Batliner Terrence, Wilson Anne R, Tiwari Tamanna, Glueck Deborah, Henderson William, Thomas Jacob, Braun Patricia, Cudeii Diana, Quissell David, Albino Judith
Center of American Indian and Alaska Native Health, Colorado School of Public Health, University of Colorado Anschutz Medical Campus., Aurora, CO, USA.
J Public Health Dent. 2014 Fall;74(4):317-25. doi: 10.1111/jphd.12061. Epub 2014 Jun 23.
This study assessed oral health status for preschool-aged children in the Navajo Nation to obtain data on baseline decayed, missing, and filled tooth surfaces (dmfs) and dental caries patterns, describe sociodemographic correlates of children's baseline dmfs measures, and compare the children's dmfs measures with previous dental survey data for the Navajo Nation from the Indian Health Service and the National Health and Nutrition Examination Survey (NHANES).
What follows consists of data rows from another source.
-- ==== Sys2Proof/Laws/Taking.lean ====
section
/-! SUPPORT. What the end of a frame and the answering of a command can do, and the one lemma through which
every command's meaning is read: a command that can be taken acts in the state its frame's end leaves,
and its reply is all that is added. -/

namespace Sys2Proof.Machine

variable (s : State)


/-! ### `State.restartSilence` -/

@[simp] theorem State.restartSilence_rstLow (p : Port) :
    (s.restartSilence p).rstLow = s.rstLow := by
  unfold State.restartSilence; split <;> rfl
@[simp] theorem State.restartSilence_houseTime (p : Port) :
    (s.restartSilence p).houseTime = s.houseTime := by
  unfold State.restartSilence; split <;> rfl
@[simp] theorem State.restartSilence_clearing (p : Port) :
    (s.restartSilence p).clearing = s.clearing := by
  unfold State.restartSilence; split <;> rfl
@[simp] theorem State.restartSilence_engine (p : Port) :
    (s.restartSilence p).engine = s.engine := by
  unfold State.restartSilence; split <;> rfl
@[simp] theorem State.restartSilence_transport (p : Port) :
    (s.restartSilence p).transport = s.transport := by
  unfold State.restartSilence; split <;> rfl
@[simp] theorem State.restartSilence_gen (p : Port) :
    (s.restartSilence p).gen = s.gen := by
  unfold State.restartSilence; split <;> rfl
@[simp] theorem State.restartSilence_queue (p : Port) :
    (s.restartSilence p).queue = s.queue := by
  unfold State.restartSilence; split <;> rfl
@[simp] theorem State.restartSilence_lastBeat (p : Port) :
    (s.restartSilence p).lastBeat = s.lastBeat := by
  unfold State.restartSilence; split <;> rfl
@[simp] theorem State.restartSilence_taps (p : Port) :
    (s.restartSilence p).taps = s.taps := by
  unfold State.restartSilence; split <;> rfl
@[simp] theorem State.restartSilence_cues (p : Port) :
    (s.restartSilence p).cues = s.cues := by
  unfold State.restartSilence; split <;> rfl
@[simp] theorem State.restartSilence_allocations (p : Port) :
    (s.restartSilence p).allocations = s.allocations := by
  unfold State.restartSilence; split <;> rfl
@[simp] theorem State.restartSilence_patternMem (p : Port) :
    (s.restartSilence p).patternMem = s.patternMem := by
  unfold State.restartSilence; split <;> rfl
@[simp] theorem State.restartSilence_writeSettings (p : Port) :
    (s.restartSilence p).writeSettings = s.writeSettings := by
  unfold State.restartSilence; split <;> rfl
@[simp] theorem State.restartSilence_players (p : Port) :
    (s.restartSilence p).players = s.players := by
  unfold State.restartSilence; split <;> rfl
@[simp] theorem State.restartSilence_laneClaims (p : Port) :
    (s.restartSilence p).laneClaims = s.laneClaims := by
  unfold State.restartSilence; split <;> rfl
@[simp] theorem State.restartSilence_playerClaims (p : Port) :
    (s.restartSilence p).playerClaims = s.playerClaims := by
  unfold State.restartSilence; split <;> rfl
@[simp] theorem State.restartSilence_lanes (p : Port) :
    (s.restartSilence p).lanes = s.lanes := by
  unfold State.restartSilence; split <;> rfl
@[simp] theorem State.restartSilence_ports (p : Port) :
    (s.restartSilence p).ports = s.ports := by
  unfold State.restartSilence; split <;> rfl
@[simp] theorem State.restartSilence_notices (p : Port) :
    (s.restartSilence p).notices = s.notices := by
  unfold State.restartSilence; split <;> rfl
@[simp] theorem State.restartSilence_acceptedFrames (p : Port) :
    (s.restartSilence p).acceptedFrames = s.acceptedFrames := by
  unfold State.restartSilence; split <;> rfl
@[simp] theorem State.restartSilence_choices (p : Port) :
    (s.restartSilence p).choices = s.choices := by
  unfold State.restartSilence; split <;> rfl
@[simp] theorem State.restartSilence_pending (p : Port) :
    (s.restartSilence p).pending = s.pending := by
  unfold State.restartSilence; split <;> rfl
@[simp] theorem State.restartSilence_port (p : Port) (r : Port) :
    (s.restartSilence p).port r = s.port r := by
  unfold State.restartSilence; split <;> rfl
@[simp] theorem State.restartSilence_noticeQueue (p : Port) (r : Port) :
    (s.restartSilence p).noticeQueue r = s.noticeQueue r := by
  unfold State.restartSilence; split <;> rfl
@[simp] theorem State.restartSilence_writeSetting (p : Port) (r : Port) :
    (s.restartSilence p).writeSetting r = s.writeSetting r := by
  unfold State.restartSilence; split <;> rfl
@[simp] theorem State.restartSilence_allocation (p : Port) (r : Port) :
    (s.restartSilence p).allocation r = s.allocation r := by
  unfold State.restartSilence; split <;> rfl
@[simp] theorem State.restartSilence_tap (p : Port) (r : Fin 4) :
    (s.restartSilence p).tap r = s.tap r := by
  unfold State.restartSilence; split <;> rfl
@[simp] theorem State.restartSilence_player (p : Port) (r : Fin 4) :
    (s.restartSilence p).player r = s.player r := by
  unfold State.restartSilence; split <;> rfl
@[simp] theorem State.restartSilence_lane (p : Port) (r : Fin 16) :
    (s.restartSilence p).lane r = s.lane r := by
  unfold State.restartSilence; split <;> rfl
@[simp] theorem State.restartSilence_laneHolder (p : Port) (r : Fin 16) :
    (s.restartSilence p).laneHolder r = s.laneHolder r := by
  unfold State.restartSilence; split <;> rfl
@[simp] theorem State.restartSilence_playerHolder (p : Port) (r : Fin 4) :
    (s.restartSilence p).playerHolder r = s.playerHolder r := by
  unfold State.restartSilence; split <;> rfl
@[simp] theorem State.restartSilence_cueCount (p : Port) (r : Port) :
    (s.restartSilence p).cueCount r = s.cueCount r := by
  unfold State.restartSilence; split <;> rfl
@[simp] theorem State.restartSilence_leads (p : Port) (r : Port) :
    (s.restartSilence p).leads r = s.leads r := by
  unfold State.restartSilence; split <;> rfl
@[simp] theorem State.restartSilence_bids (p : Port) (r : Port) :
    (s.restartSilence p).bids r = s.bids r := by
  unfold State.restartSilence; split <;> rfl
@[simp] theorem State.restartSilence_leader (p : Port) :
    (s.restartSilence p).arbiter.leader = s.arbiter.leader := by
  unfold State.restartSilence; split <;> rfl
@[simp] theorem State.restartSilence_slot (p : Port) :
    (s.restartSilence p).arbiter.slot = s.arbiter.slot := by
  unfold State.restartSilence; split <;> rfl
@[simp] theorem State.restartSilence_waitExpiry (p : Port) :
    (s.restartSilence p).arbiter.waitExpiry = s.arbiter.waitExpiry := by
  unfold State.restartSilence; split <;> rfl
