/-- An event leaves the part as it is, or does what its rule says. -/
theorem event_cases {i : Instr} {s t : State} (hi : i.port? = none) (h : exec i s = .next t) :
    t = s ∨ EventDoes s t i := by
  cases i with
  | reset => cases h; exact .inr rfl
  | resetRelease => exact next_ite h
  | patternClearEnd => exact next_ite h
  | waitTimerExpiry =>
    change execWaitTimerExpiry s = _ at h
    unfold execWaitTimerExpiry at h
    split at h
    · exact (next_ite h).imp_right fun ⟨hd, ht⟩ => ⟨_, ‹_›, hd, ht⟩
    · cases h; exact .inl rfl
  | silenceTimerExpiry => exact next_ite h
  | tapEdge k =>
    change execTapEdge k s = _ at h
    unfold execTapEdge at h
    dsimp only at h
    split at h
    · cases h; exact .inl rfl
    · next hr =>
      have hr : s.rstLow = false := by simpa using hr
      split at h
      · cases h; exact .inl rfl
      · next hk => cases h; exact .inr ⟨hr, .inl ⟨hk, rfl⟩⟩
      · next hk => cases h; exact .inr ⟨hr, .inr (.inl ⟨hk, rfl⟩)⟩
      · next hk =>
        split at h
        · next hf => cases h; exact .inr ⟨hr, .inr (.inr (.inr ⟨hk, hf.1, hf.2, rfl⟩))⟩
        · cases h; exact .inr ⟨hr, .inr (.inr (.inl ⟨hk, rfl⟩))⟩
  | tapSilenceDeadline k => exact next_ite h
  | launchStep => exact next_ite h
  | generatorStep => exact next_ite h
  | recordSounds =>
    change execRecordSounds s = _ at h
    unfold execRecordSounds at h
    split at h <;> cases h
    · exact .inr ⟨_, ‹_›, rfl⟩
    · exact .inl rfl
  | recordRetires => exact next_ite h
  | drainingEnd => exact next_ite h
  | laneProcessing l =>
    change execLaneProcessing l s = _ at h
    unfold execLaneProcessing at h
    split at h <;> cases h
    · exact .inr ⟨_, ‹_›, rfl⟩
    · exact .inl rfl
  | pulseEnd l => exact next_ite h
  | runEnd l => exact next_ite h
  | _ => simp [Instr.port?] at hi

theorem EventDoes.port?_eq_none {i : Instr} {s t : State} (h : EventDoes s t i) : i.port? = none := by
  revert h
  cases i <;> simp [EventDoes, Instr.port?]

theorem waitExpires_touches (s : State) (b : Bid) : Touches leadBlocks s (s.waitExpires b) := by
  unfold State.waitExpires
  split
  · exact grant_touches s _ _
  · exact (emptySlot_touches s).mono.trans (post_touches _ _ _).mono

theorem silenceExpires_touches (s : State) : Touches leadBlocks s s.silenceExpires := by
  unfold State.silenceExpires
  split
  · exact grant_touches s _ _
  · split
    · exact (((setLeader_touches s _).mono.trans (stopSilence_touches _).mono).trans
        (post_touches _ _ _).mono).trans (postAll_touches _ _).mono
    · exact (stopSilence_touches s).mono

theorem lockEdge_touches (s : State) (v : Tap) (e : Time) : Touches [.engine] s (s.lockEdge v e) := by
  unfold State.lockEdge
  split
  · exact touches_engine s _
  · exact Touches.refl _ s

/-- An event touches the blocks of its list alone. -/
theorem event_touches {i : Instr} {s t : State} (h : EventDoes s t i) : Touches (touched i) s t := by
  cases i with
  | reset => subst h; rintro ⟨⟩ <;> simp [Block.Same, State.reset]
  | resetRelease => obtain ⟨-, rfl⟩ := h; rintro ⟨⟩ <;> simp [Block.Same, State.port]
  | patternClearEnd => obtain ⟨-, rfl⟩ := h; rintro ⟨⟩ <;> simp [Block.Same, State.port]
  | waitTimerExpiry => obtain ⟨b, -, -, rfl⟩ := h; exact waitExpires_touches s b
  | silenceTimerExpiry => obtain ⟨-, rfl⟩ := h; exact silenceExpires_touches s
  | tapEdge k =>
    obtain ⟨-, ⟨-, rfl⟩ | ⟨-, rfl⟩ | ⟨-, rfl⟩ | ⟨-, -, -, rfl⟩⟩ := h
    · exact Touches.mono (as := [.taps]) (touches_taps s _)
    · exact changeTap_touches s _ _ _
    · exact changeTap_touches s _ _ _
    · exact (changeTap_touches s _ _ _).trans (lockEdge_touches _ _ _).mono
  | tapSilenceDeadline k => obtain ⟨-, rfl⟩ := h; exact changeTap_touches s _ _ _
  | launchStep => obtain ⟨-, rfl⟩ := h; exact launch_touches s
  | generatorStep => obtain ⟨-, rfl⟩ := h; exact generate_touches s
  | recordSounds => obtain ⟨r, -, rfl⟩ := h; exact sound_touches s r
  | recordRetires => obtain ⟨-, rfl⟩ := h; exact retire_touches s
  | drainingEnd => obtain ⟨-, rfl⟩ := h; exact drained_touches s
  | laneProcessing l => obtain ⟨r, -, rfl⟩ := h; exact touches_lanes s _
  | pulseEnd l => obtain ⟨-, rfl⟩ := h; exact touches_lanes s _
  | runEnd l => obtain ⟨-, rfl⟩ := h; exact touches_lanes s _
  | _ => exact False.elim h

/-! ### From a step to bodies and events -/

section Step

variable {P Q : State → Prop}

/-- What the rows of a port do keeps `P` to `Q` when frames, their taking and every command's body do. -/
theorem exec_keeps (hPQ : ∀ s, P s → Q s) (hframe : ∀ p out s, P s → P (s.frameEnds p out))
    (hpost : ∀ p b x s, P s → Q (s.postAt p b x)) (haccept : ∀ p code rest s, P s → Q (s.accept p code rest))
    (hanswer : ∀ p c a s, Q s → Q (s.answered p c a))
    (hbody : ∀ i, ForBody i fun p c b => ∀ s, ((s.port p).isOpen = true ∨ openExempt c = true) →
      s.rstLow = false → P s → Q (b s).1)
    (hevent : ∀ i s t, EventDoes s t i → P s → Q t) (i : Instr) (s t : State) (hs : P s)
    (h : exec i s = .next t) : Q t := by
  have hheard : ∀ p j, P (s.heard p j) := fun p j => by
    unfold State.heard
    split
    · exact hframe _ _ _ hs
    · exact hs
  have harrive : ∀ p code j finish, arrive p code j finish s = .next t →
      (s.rstLow = false → ∀ u, P u → u.rstLow = false → Q (finish u)) → Q t := by
    intro p code j finish ha hf
    unfold arrive at ha
    split at ha
    · cases ha; exact hPQ _ hs
    · next hr =>
      have hr : s.rstLow = false := by simpa using hr
      split at ha
      · cases ha; exact hf hr _ (hframe _ _ _ hs) (by simpa using hr)
      · split at ha
        · cases ha; exact hf hr _ hs hr
        · cases ha; exact hpost _ _ _ _ (hframe _ _ _ hs)
  cases hc : commandBody i with
  | some d =>
    obtain ⟨p, c, b⟩ := d
    rw [exec_of_commandBody hc] at h
    refine harrive p c i _ h fun _ u hu hur => ?_
    unfold runCommand
    split
    · next ho => exact hanswer _ _ _ _ ((hbody i).elim hc u (by simpa using ho) hur hu)
    · exact hanswer _ _ _ _ (hPQ _ hu)
  | none =>
    cases hp : i.port? with
    | none =>
      obtain rfl | he := event_cases hp h
      · exact hPQ _ hs
      · exact hevent _ _ _ he hs
    | some p =>
      obtain ⟨code, rest, rfl⟩ | ⟨f, rfl⟩ | rfl | ⟨code, rest, rfl⟩ := commandBody_eq_none hc hp
      · change execCommandFrame p code rest s = _ at h
        unfold execCommandFrame at h
        (repeat' split at h) <;> cases h
        · exact hPQ _ hs
        · exact hPQ _ (hframe _ _ _ hs)
        · exact haccept _ _ _ _ hs
        · exact hpost _ _ _ _ (hframe _ _ _ hs)
      · change execFetchFrame p f s = _ at h
        unfold execFetchFrame at h
        split at h <;> cases h
        · exact hPQ _ hs
        · exact hPQ _ (hframe _ _ _ hs)
      · change execEmptyFrame p s = _ at h
        unfold execEmptyFrame at h
        split at h <;> cases h
        · exact hPQ _ hs
        · exact hPQ _ (hframe _ _ _ hs)
      · change execUnknownCommand p code rest s = _ at h
        unfold execUnknownCommand at h
        split at h
        · cases h; exact hPQ _ hs
        · exact harrive _ _ _ _ h fun _ u hu _ => hanswer _ _ _ _ (hPQ _ hu)

/-- No event is due while house time goes on (log entry 9). -/
theorem dueEvents_of_chosen_none {s : State} (h : s.chosenEvent = none) : s.dueEvents = [] := by
  unfold State.chosenEvent at h
  rw [List.getElem?_eq_none_iff] at h
  by_contra hne
  have := Nat.mod_lt (Config.eventChoice s.choices) (List.length_pos_iff.2 hne)
  omega

/-- A step keeps `P` to `Q` when every command and event and the passing of a microsecond do. -/
theorem step_keeps (hP : ∀ s t, Touches [] s t → P s → P t) (hPQ : ∀ s, P s → Q s)
    (htick : ∀ s, P s → s.rstLow = false → s.dueEvents = [] → Q { s with houseTime := s.houseTime + 1 })
    (hexec : ∀ i s t, P s → exec i s = .next t → Q t) (s t : State) (hs : P s) (h : step s = .next t) : Q t := by
  unfold step at h
  split at h
  · exact hexec _ _ _ (hP _ _ (touches_pending s _) hs) h
  · unfold State.idle at h
    split at h
    · refine hexec _ _ _ (hP s _ ?_ hs) h
      rintro ⟨⟩ <;> simp [Block.Same, State.countChoice, State.port]
    · next hn =>
      cases h
      unfold State.tick
      split
      · exact hPQ _ hs
      · next hr => exact htick s hs (by simpa using hr) (dueEvents_of_chosen_none hn)

/-- A step keeps `P` to `Q`, which depend on blocks that frames and answers leave alone, when every command's
body, every event and the passing of a microsecond do. -/
theorem step_keeps_of_dependsOn {D : List Block} (hP : DependsOn D P) (hQ : DependsOn D Q)
    (hPQ : ∀ s, P s → Q s)
    (htick : ∀ s, P s → s.rstLow = false → s.dueEvents = [] → Q { s with houseTime := s.houseTime + 1 })
    (hbody : ∀ i, ForBody i fun p c b => ∀ s, ((s.port p).isOpen = true ∨ openExempt c = true) →
      s.rstLow = false → P s → Q (b s).1)
    (hevent : ∀ i s t, EventDoes s t i → P s → Q t)
    (hD : ∀ b ∈ D, b ∉ [Block.silence, .links, .notices] := by simp) :
    ∀ s t, P s → step s = .next t → Q t := by
  refine step_keeps (fun s t h hs => hP.keep h hs (by simp)) hPQ htick (exec_keeps hPQ ?_ ?_ ?_ ?_ hbody hevent)
  · exact fun p out s hs => hP.keep ((frameEnds_touches s p out).mono (bs := [.silence, .links, .notices])) hs hD
  · exact fun p b x s hs => hQ.keep ((postAt_touches s p b x).mono (bs := [.silence, .links, .notices])) (hPQ _ hs) hD
  · exact fun p code rest s hs =>
      hQ.keep ((accept_touches s p code rest).mono (bs := [.silence, .links, .notices])) (hPQ _ hs) hD
  · exact fun p c a s hs => hQ.keep ((answered_touches s p c a).mono (bs := [.silence, .links, .notices])) hs hD

/-- A command whose body leaves alone what `Q` depends on keeps it. -/
theorem ForBody.of_dependsOn {D : List Block} (hQ : DependsOn D Q) (hPQ : ∀ s, P s → Q s) {i : Instr}
    (hD : (∀ b ∈ D, b ∉ touched i) ∨ commandBody i = none := by simp [commandBody]) :
    ForBody i fun p c b => ∀ s, ((s.port p).isOpen = true ∨ openExempt c = true) →
      s.rstLow = false → P s → Q (b s).1 :=
  ForBody.intro fun p c b hb s _ _ hs => hQ.keep ((body_touches i).elim hb s) (hPQ _ hs)
    (hD.resolve_right fun hn => by simp [hn] at hb)

/-- An event that leaves alone what `P` depends on keeps it. -/
theorem DependsOn.event {D : List Block} (hP : DependsOn D P) {i : Instr} {s t : State} (h : EventDoes s t i)
    (hs : P s) (hD : (∀ b ∈ D, b ∉ touched i) ∨ i.port? ≠ none := by simp [Instr.port?]) : P t := by
  exact hP.keep (event_touches h) hs (hD.resolve_right fun hp => hp h.port?_eq_none)

end Step

end Sys2Proof.Machine

/-! PROOF. The lanes' invariant (chapter 8): what a lane meets, emits and is set to keeps its cursor, its output and
its run as sections 8.2 to 8.5 give them. -/

namespace Sys2Proof.Machine

/-! ### What the making of a record and a stop point leave of the parts -/

/-- The lanes after the making of a record: each takes the record (R52, R146). -/
theorem makeRecord_lane (launch : Bool) (f : Firing) (l : Fin 16) :
    (makeRecord launch f).lane l = (f.state.lane l).onAppend launch f.state.gen.pulse := by
  let s := f.state.applyMeter
  let u : State := { s.postGiven true s.gen.position (s.givenAt f.given (s.playersAt launch)) with
    players := Vector.ofFn fun i => ((s.playersAt launch)[i]).1 }
  let r := s.newRecord launch f.changes f.given
  have hm : Touches [.engine] f.state s := applyMeter_touches f.state
  have hp := postGiven_touches s true s.gen.position (s.givenAt f.given (s.playersAt launch))
  have hu : u.lanes = f.state.lanes := Eq.trans (hp .lanes (by simp) : _ = _) (hm .lanes (by simp) : _ = _)
  have ht : (makeRecord launch f).lanes = (u.append r).lanes :=
    ((stepOn_touches (u.append r)).mono.trans (wrapDrop_touches _ _ _).mono :
      Touches [.engine, .gen, .cues, .notices] _ _) .lanes (by simp)
  have hg : s.gen = f.state.gen := hm .gen (by simp)
  have hpulse : r.pulse = f.state.gen.pulse := congrArg Generator.pulse hg
  have hlaunch : r.markers.launch = launch := rfl
  simp [State.lane, ht, State.append, hu, hpulse, hlaunch]

theorem Touches.lane {bs : List Block} {s t : State} (h : Touches bs s t) (l : Fin 16)
    (hb : Block.lanes ∉ bs := by simp) : t.lane l = s.lane l :=
  congrArg (·[l]) (h .lanes hb)

theorem State.tellLast_lane (s : State) (r : PulseRecord) (l : Fin 16) :
    (s.tellLast r).lane l
      = if (s.lane l).cursor = some .next then (s.lane l).noteLast s.houseTime r else s.lane l := by
  simp [State.tellLast, State.lane]

/-- The lanes after a stop point is reached: each stands or takes note of a last marker (R47, R160). -/
theorem reachStop_lane (s : State) (l : Fin 16) :
    s.reachStop.lane l = s.lane l ∨ ∃ r, s.reachStop.lane l = (s.lane l).noteLast s.houseTime r := by
  unfold State.reachStop
  dsimp only
  split
  · rw [(enter_touches _ .draining).lane l, State.tellLast_lane]
    split
    · exact .inr ⟨_, rfl⟩
    · exact .inl rfl
  · exact .inl ((toStopped_touches s.playersStop).lane l)

/-! ### A lane without its cursor -/

/-- What a lane's invariant says but for the cursor. -/
structure Lane.Sound (l : Lane) (h : Nat) : Prop where
  settings : l.settings.Legal h
  pulse : l.settings.mode = .off → l.pulseEnd = none
  active : l.output = .active → l.pulseEnd.isSome = true ∨ l.runFlag = true
  run : l.runFlag = true → l.settings.mode = .run
  runEnd : l.runEnd.isSome = true → l.runFlag = true

theorem Lane.legal_iff {l : Lane} {h : Nat} :
    l.Legal h ↔ l.Sound h ∧ (l.cursor = none ↔ l.settings.mode = .off) :=
  ⟨fun ⟨hg, hc, hp, ho, hr, he⟩ => ⟨⟨hg, hp, ho, hr, he⟩, hc⟩,
    fun ⟨⟨hg, hp, ho, hr, he⟩, hc⟩ => ⟨hg, hc, hp, ho, hr, he⟩⟩

section Lane

variable {l : Lane} {h : Nat} {i : Fin 16} {now : Time} {r : PulseRecord}
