-- ==== Sys2Proof/Syntax.lean ====
section
/-!
DEFINITION. The commands the block takes: one constructor of Instr for each row of spec/opcode_table.json, with the
row's operands. A row is an access on a port, a word on a bus, an event on a pin or a timed event inside the block; an
operand is what the outside (the host die, the board, the bays' analog side) brings with it.
-/

namespace Sys2Proof

/-- The ports that reach registers (R314). -/
inductive Port where
  | rp   -- register port
  | mp   -- management port
  | dbg  -- debug port
deriving DecidableEq, Repr

/-- Who makes a register access: the port and, on the register port, the stamp OT_RP_CLASS (R12, R35). -/
structure Requester where
  port : Port
  stamp : BitVec 3
deriving DecidableEq, Repr

/-- A register-port request (R34, R35). `strobes` is OT_RP_WSTRB of a write; `wide` is the width of a read (64 bits). -/
structure RpReq where
  addr : BitVec 21
  data : BitVec 64
  strobes : BitVec 8
  wide : Bool
  stamp : BitVec 3
  tag : BitVec 4
deriving DecidableEq, Repr

/-- What holds a power-on reset (R48, R49). -/
inductive PorSource where
  | porstN | vddAon | vddA18
deriving DecidableEq, Repr

/-- A memory test failure (R386): memory of R384, 4 KiB page, and whether a checker failed. -/
structure MemFail where
  memory : Nat
  page : Nat
  checker : Bool
deriving DecidableEq, Repr

/-- What start-up reads from outside (R43, R51, R354, R386): idle levels of STG_IMON in mV, the SFDP parameter missing (none:
usable), the JEDEC identity of the flash, the memory tests that fail, and the levels of the straps OT_I3C_ADDR[1:0]. -/
structure StartInputs where
  imonMv : List Nat
  sfdpMissing : Option Nat
  jedec : Nat
  memFail : List MemFail
  straps : BitVec 2 := 0
deriving DecidableEq, Repr

/-- Why a core leaves service (R29, R30). -/
inductive CoreFault where
  | lockstep (pc : Nat)
  | watchdog
  | memUe (addr : Nat)
deriving DecidableEq, Repr

/-- How the management port is given its dynamic address (R51): SETDASA at a static address, or ENTDAA. -/
inductive DynAddrKind where
  | setdasa (static : BitVec 7)
  | entdaa
deriving DecidableEq, Repr

/-- A pilot notice (R125). -/
structure Notice where
  yard : BitVec 7
  kind : BitVec 4
  lead : BitVec 8
  context : BitVec 6
  opClass : BitVec 8
  estimate : BitVec 16
  tag : BitVec 15
deriving DecidableEq, Repr

/-- The kinds of phase failure (R64). -/
inductive FailKind where
  | openPhase | stuck | implausible
deriving DecidableEq, Repr

/-- The domain-control inputs that answer an output (R220, R222). -/
inductive DomSignal where
  | oscRdy | memRdy | logicRdy | isoAck
deriving DecidableEq, Repr

/-- What a PMBus poll reads from a device (R306, R308), raw words as the bus carries them; none: no answer. -/
structure PmbReading where
  answered : Bool
  pecErrors : Nat
  statusWord : BitVec 16
  voutMode : Byte
  vin : BitVec 16
  iin : BitVec 16
  vout : BitVec 16
  iout : BitVec 16
  temp : BitVec 16
  pout : BitVec 16
  pin : BitVec 16
deriving DecidableEq, Repr

/-- How a raw PMBus read ends (R309, R312). -/
inductive RawResult where
  | done | nack | pec
deriving DecidableEq, Repr

/-- The command windows (R322). -/
inductive Window where
  | cmd | cmk | cmu
deriving DecidableEq, Repr

/-- A command written to a slot of a window and committed (R322-R325). -/
structure Cmd where
  win : Window
  slot : Nat
  q : Requester
  flags : Byte
  tag : Word
  op0 : BitVec 64
  op1 : BitVec 64
  op2 : BitVec 64
  op3 : BitVec 64
  op4 : BitVec 64
  seq : Word
deriving DecidableEq, Repr

/-- A telemetry descriptor as host memory holds it (R339). -/
structure Descriptor where
  gen : BitVec 16
  valid : Bool
  irq : Bool
  length : Nat
  buffer : BitVec 64
  next : BitVec 64
deriving DecidableEq, Repr

/-- What the estimator gathered (R168, R181): of 2,048 conversions the sum of 16c; of a slice's u in 512 shadow pairs the sum, and
the sum of its products with the capture slice's u. -/
structure TurnSum where
  sum : Int := 0
  prod : Int := 0
deriving DecidableEq, Repr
The analyzed study sample included 981 child/caregiver dyads residing in the Navajo Nation who completed baseline dmfs assessments for an ongoing randomized clinical trial involving Navajo Nation Head Start Centers. Calibrated dental hygienists collected baseline dmfs data from child participants ages 3-5 years (488 males and 493 females), and caregivers completed a basic research factors questionnaire.
Mean dmfs for the study population was 21.33 (SD=19.99) and not appreciably different from the 1999 Indian Health Service survey of Navajo Nation preschool-aged children (mean=19.02, SD=16.59, P=0.08). However, only 69.5 percent of children in the current study had untreated decay compared with 82.9 percent in the 1999 Indian Health Service survey (P<0.0001). Study results were considerably higher than the 16.0 percent reported for 2-4-year-old children in the whites-only group from the 1999-2004 NHANES data. Age had the strongest association with dmfs, followed by child gender, then caregiver income and education.
Dental caries in preschool-aged Navajo children is extremely high compared with other US population segments, and dmfs has not appreciably changed for more than a decade.
本研究评估了纳瓦霍族学龄前儿童的口腔健康状况,以获取有关基线龋失补牙面(dmfs)和龋齿模式的数据,描述儿童基线dmfs测量值的社会人口学相关因素,并将儿童的dmfs测量值与印第安卫生服务局和国家健康与营养检查调查(NHANES)之前针对纳瓦霍族的牙科调查数据进行比较。
分析的研究样本包括居住在纳瓦霍族的981对儿童/照顾者二元组,他们为一项涉及纳瓦霍族启智中心的正在进行的随机临床试验完成了基线dmfs评估。经过校准的牙科保健员从3至5岁的儿童参与者(488名男性和493名女性)中收集基线dmfs数据,照顾者完成一份基本研究因素问卷。
研究人群的平均dmfs为21.33(标准差=19.99),与1999年印第安卫生服务局对纳瓦霍族学龄前儿童的调查结果(平均值=19.02,标准差=16.59,P=0.08)没有明显差异。然而,本研究中只有69.5%的儿童有未经治疗的龋齿,而1999年印第安卫生服务局的调查中这一比例为82.9%(P<0.0001)。研究结果显著高于1999 - 2004年NHANES数据中仅白人组2至4岁儿童报告的16.0%。年龄与dmfs的关联最强,其次是儿童性别,然后是照顾者的收入和教育程度。
与美国其他人群相比,纳瓦霍族学龄前儿童的龋齿率极高,并且dmfs在十多年来没有明显变化。